----- Listed entries -----

-- ==== Sys2Proof/Machine/Turn.lean ====
section
/-! DEFINITION. Which agent moves next (log entry 3), and the fetch of a group's next instruction (R17, R19, R58,
R320). -/

namespace Sys2Proof.Machine

/-- A step of the machine that is no instruction of a thread: well formed and without a word. -/
def isEvent (i : Instr) : Bool := i.wf && (encode i).isNone

/-- A group was evaluated in this cycle: it is not again before the next one (R164). -/
def M.mark (m : M) (t slot : Nat) : M :=
  let tl := m.tile t
  { m.setTile t { tl with tried := slot :: tl.tried } with cur := some (t, slot) }

/-- The group keeps waiting until an event ends its wait. -/
def Group.asleep (g : Group) : Bool := g.record.isSome

/-- The instructions whose effects in one cycle come in order of group slot (R124, R225, R253, R278, R285, R289, R420,
R422). The pilot orders its own requests (PilotReq). -/
def isOrdered : Instr → Bool
  | .grow _ _ => true
  | .hbind _ _ _ _ _ _ _ => true
  | .hbindRel _ _ => true
  | .condw _ _ _ _ => true
  | .sacq _ _ => true
  | .send _ _ _ _ => true
  | .sendTo _ _ _ _ _ => true
  | .recv _ _ _ _ _ => true
  | .claim _ _ => true
  | .release _ _ => true
  | _ => false

/-- STRY takes its effect at the end of the cycle (R287). -/
def isTry : Instr → Bool
  | .stry _ _ _ => true
  | _ => false

/-- A pick of a lower group slot of the issue set may still come in this cycle, or one has been kept back. -/
def M.lowerLeft (m : M) (w t slot : Nat) : Bool :=
  let tl := m.tile t
  tl.later.any (fun x => decide (x < slot) && issueSet x == issueSet slot)
    || ((tl.done (issueSet slot)).isEmpty && (m.todo w t (issueSet slot)).any fun x => decide (x < slot))

/-- Keep a slot back, in order of group slot. -/
def insSlot (x : Nat) : List Nat → List Nat
  | [] => [x]
  | y :: ys => if x ≤ y then x :: y :: ys else y :: insSlot x ys

/-- CLAIM and RELEASE are checked when the claim table serves them (R278). -/
def isClaim : Instr → Bool
  | .claim _ _ => true
  | .release _ _ => true
  | _ => false

/-- A pick that issues an ordered instruction takes its effect after those of lower slots: the pick is noted, with what it
reads, and its effect kept back; so is the fault of a CLAIM or RELEASE, which what lower slots do may still avert. None
when it does not issue. -/
def M.keepBack (m : M) (t w slot at' : Nat) (i : Instr) : Option M :=
  let lanes (m : M) : Option (AMap Thread) := (look (m.wt w t).groups slot).map (·.lanes)
  let pc := ((look (m.wt w t).groups slot).map (·.pc)).getD 0
  match exec i { m := m, nv := {} } with
  | .next s =>
    let faults : Option IssuedRec := if isClaim i ∧ lanes s.m ≠ lanes m then some { slot := slot, pc := pc, banks := [], anvil := false } else none
    (((s.m.tile t).issued.find? fun r => r.slot == slot).or faults).map fun r =>
      let tl := m.tile t
      m.setTile t { tl with issued := tl.issued ++ [r], later := insSlot at' tl.later }
  | .fault _ => none
  | .refused _ => none

/-- A pick whose effect was kept back takes it now: what it was picked against is no matter any more. -/
def M.takeLater (m : M) (t at' : Nat) : M :=
  let tl := m.tile t
  let slot := at' % 192
  let mine (r : IssuedRec) : Bool := issueSet r.slot == issueSet slot
  m.setTile t { tl with later := tl.later.filter (· != at')
                        past := tl.past ++ tl.issued.filter (fun r => mine r && r.slot != slot)
                        issued := tl.issued.filter fun r => !mine r }

/-- A group whose instruction cannot be read takes the fault in every active lane (R58, R62, R320). What comes before any
instruction comes before it, for a NOP that crosses its block as for any NOP (R55); `taken` is the state once the fault is
taken. -/
def M.badFetch (m : M) (c : Ctx) (nop : Bool) (code : Code) (addr detail : Nat) (taken : M) : M :=
  match m.before c { len := 0, counted := !nop } with
  | some m1 => m1
  | none =>
    match m.parkWait c (whole c.g.lanes code addr detail) with
    | some m1 => m1
    | none => taken.reject c c.g.lanes code addr detail

/-- The two issue slots of the set are used: a group whose instruction could issue but for its bank reads collects them
(R166). Nothing else of it happens. -/
def M.collect (m : M) (t w slot : Nat) (i : Instr) : M :=
  let bank (m : M) : Option Nat := (look (m.wt w t).groups slot).bind (·.bank)
  match exec i { m := m, nv := {} } with
  | .next s => if bank s.m = bank m then m else m.updGroup w t slot fun g =>
      { g with bank := bank s.m, wait := if g.wait.begun then g.wait else .none }
  | .fault _ => m
  | .refused _ => m

/-- Why a group of a stopped issue set would not issue, as if the set ran: ISSUE when it is ready (R339, Table 18-9). -/
def M.whyNot (m : M) (c : Ctx) : Cause :=
  let wt := m.wt c.w c.t
  let free := m.setWT c.w c.t { wt with dbg := { wt.dbg with stop := 0, lift := 0, brk := 0, stepping := none } }
  let after (m1 : M) : Cause :=
    if (m1.tile c.t).issued.any (·.slot == c.slot) then .issue
    else ((look (m1.wt c.w c.t).groups c.slot).bind (·.cause)).getD .issue
  match look (m.tile c.t).fetch (blockKey c.w c.g.pc.toNat) with
  | none => ((free.atMeeting c).map after).getD .fetch
  | some b => match b.fault, decode ((b.bytes c.g.team).drop (c.g.pc.toNat % 32)) with
    | none, .ok i _ => match exec i { m := free, nv := {} } with
      | .next s => after s.m
      | .fault _ => .issue
      | .refused _ => .issue
    | _, _ => .issue

/-- The group's turn: its fetch block, the instruction at its PC, and the instruction's issue. `m` is the state with
the group marked. The record of an encoding fault has the PC as its ADDR (log entry 88). -/
def M.fetch (m : M) (t w slot : Nat) (g : Group) (fresh : Bool) : Move :=
  let full := fresh && (m.tile t).setUsed (issueSet slot)
  let c : Ctx := { t := t, w := w, slot := slot, g := g, ex := g.lanes }
  if !m.mayIssue t w slot g || g.asleep then
    .quiet (if m.isStopped t w slot g && !g.asleep then m.updGroup w t slot fun g => { g with why := some (m.whyNot c) } else m)
  else
    let pc := g.pc.toNat
    match look (m.tile t).fetch (blockKey w pc) with
    | none =>
      match m.atMeeting c with
      | some m1 => .quiet m1
      | none => .quiet (m.updGroup w t slot (·.waitFor (.fetch pc)))
    | some b =>
      match b.fault with
      | some (code, detail) =>
        let tl := m.tile t
        .quiet (if full then m else m.badFetch c false code pc detail (m.setTile t { tl with fetch := del tl.fetch (blockKey w pc) }))
      | none =>
        match decode ((b.bytes g.team).drop (pc % 32)) with
        | .ok i _ =>
          if full then .quiet (m.collect t w slot i)
          else if fresh && (isTry i || (isOrdered i && m.lowerLeft w t slot)) then
            match m.keepBack t w slot (if isTry i then slot + 192 else slot) i with
            | some m1 => .quiet m1
            | none => .run i m
          else .run i m
        | .illegal => .quiet (if full then m else m.badFetch c false .illegalEncoding pc 0 m)
        | .boundary => .quiet (if full then m else m.badFetch c (((b.bytes g.team).drop (pc % 32)).headD 0 == 0) .fetchBoundary pc 0 m)

/-- The turn of a group, if it has one in this cycle. -/
def M.groupTurn (m : M) (t at' : Nat) : Move :=
  let slot := at' % 192
  match (m.tile t).latch with
  | none => .quiet m
  | some w =>
    match look (m.wt w t).groups slot with
    | none => .quiet (m.takeLater t at')
    | some g =>
      if (m.tile t).tried.contains slot then ((m.takeLater t at').mark t slot).fetch t w slot g false
      else (m.mark t slot).fetch t w slot g true

/-- What comes by the default order: the next group of the tile that is behind; then an event that is due; then a cycle of
that tile. -/
def M.goOn (m : M) : Move :=
  match m.pick with
  | some (t, slot) => m.groupTurn t slot
  | none =>
    match m.due with
    | some move => move
    | none =>
      match m.behind with
      | some t => .run (.cycleCharge t) m
      | none => .quiet m

/-- A line of memory begins or ceases to have an error (R324, R409). -/
def M.lineFails (m : M) (line : Nat) (bad : Bool) : M :=
  { m with ecc := if bad then line :: m.ecc.filter (· != line) else m.ecc.filter (· != line) }

/-- A node of a hash tree no longer matches its children, or has an uncorrectable error (R189, R397). -/
def M.nodeFails (m : M) (field level line : Nat) (stale : Bool) : M :=
  if 80 ≤ field || 10 ≤ level || fieldLines ≤ line then m
  else if stale then { m with stale := (field, level, line) :: m.stale } else { m with failed := (field, level, line) :: m.failed }

/-- A write of the host to its memory waits while an instruction's atomics to the location are under way (R210); what is
to come on the agenda comes before it. -/
def M.hostTurn (m : M) (p a : Nat) (bs : List Byte) (rest : List Turn) : Move :=
  let host : Turn → Bool
    | .host _ _ _ => true
    | _ => false
  if !m.between p a bs.length (fun _ => false) then .quiet { m with agenda := rest, hmem := Memory.writeL m.hmem (hostKey p a) bs }
  else if rest.all host then m.goOn
  else .quiet { m with agenda := rest ++ [.host p a bs] }

/-- The next step: the agenda first, then the default order. -/
def M.move (m : M) : Move :=
  match m.agenda with
  | .ev i :: rest => if isEvent i then .run i { m with agenda := rest } else .quiet { m with agenda := rest }
  | .go :: rest => ({ m with agenda := rest } : M).goOn
  | .mem line bad :: rest => .quiet (({ m with agenda := rest } : M).lineFails line bad)
  | .host p a bs :: rest => m.hostTurn p a bs rest
  | .read a :: rest => .quiet { m with agenda := rest, readout := m.readBar a }
  | .evict t line :: rest => .quiet (({ m with agenda := rest } : M).l1Drop t line)
  | .image im :: rest => .quiet (({ m with agenda := rest } : M).layImages im)
  | .domain k :: rest => .quiet { m with agenda := rest, hearth := { m.hearth with domain := k } }
  | .node field level line stale :: rest => .quiet (({ m with agenda := rest } : M).nodeFails field level line stale)
  | [] => m.goOn

end Sys2Proof.Machine
end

-----

What you should do: Could you set down, word for word, only the lines above from the line with "if 80 ≤ field" to the line with "to come on the agenda comes before it. -/", including both?

Output of the exercise:
  if 80 ≤ field || 10 ≤ level || fieldLines ≤ line then m
  else if stale then { m with stale := (field, level, line) :: m.stale } else { m with failed := (field, level, line) :: m.failed }

/-- A write of the host to its memory waits while an instruction's atomics to the location are under way (R210); what is
to come on the agenda comes before it. -/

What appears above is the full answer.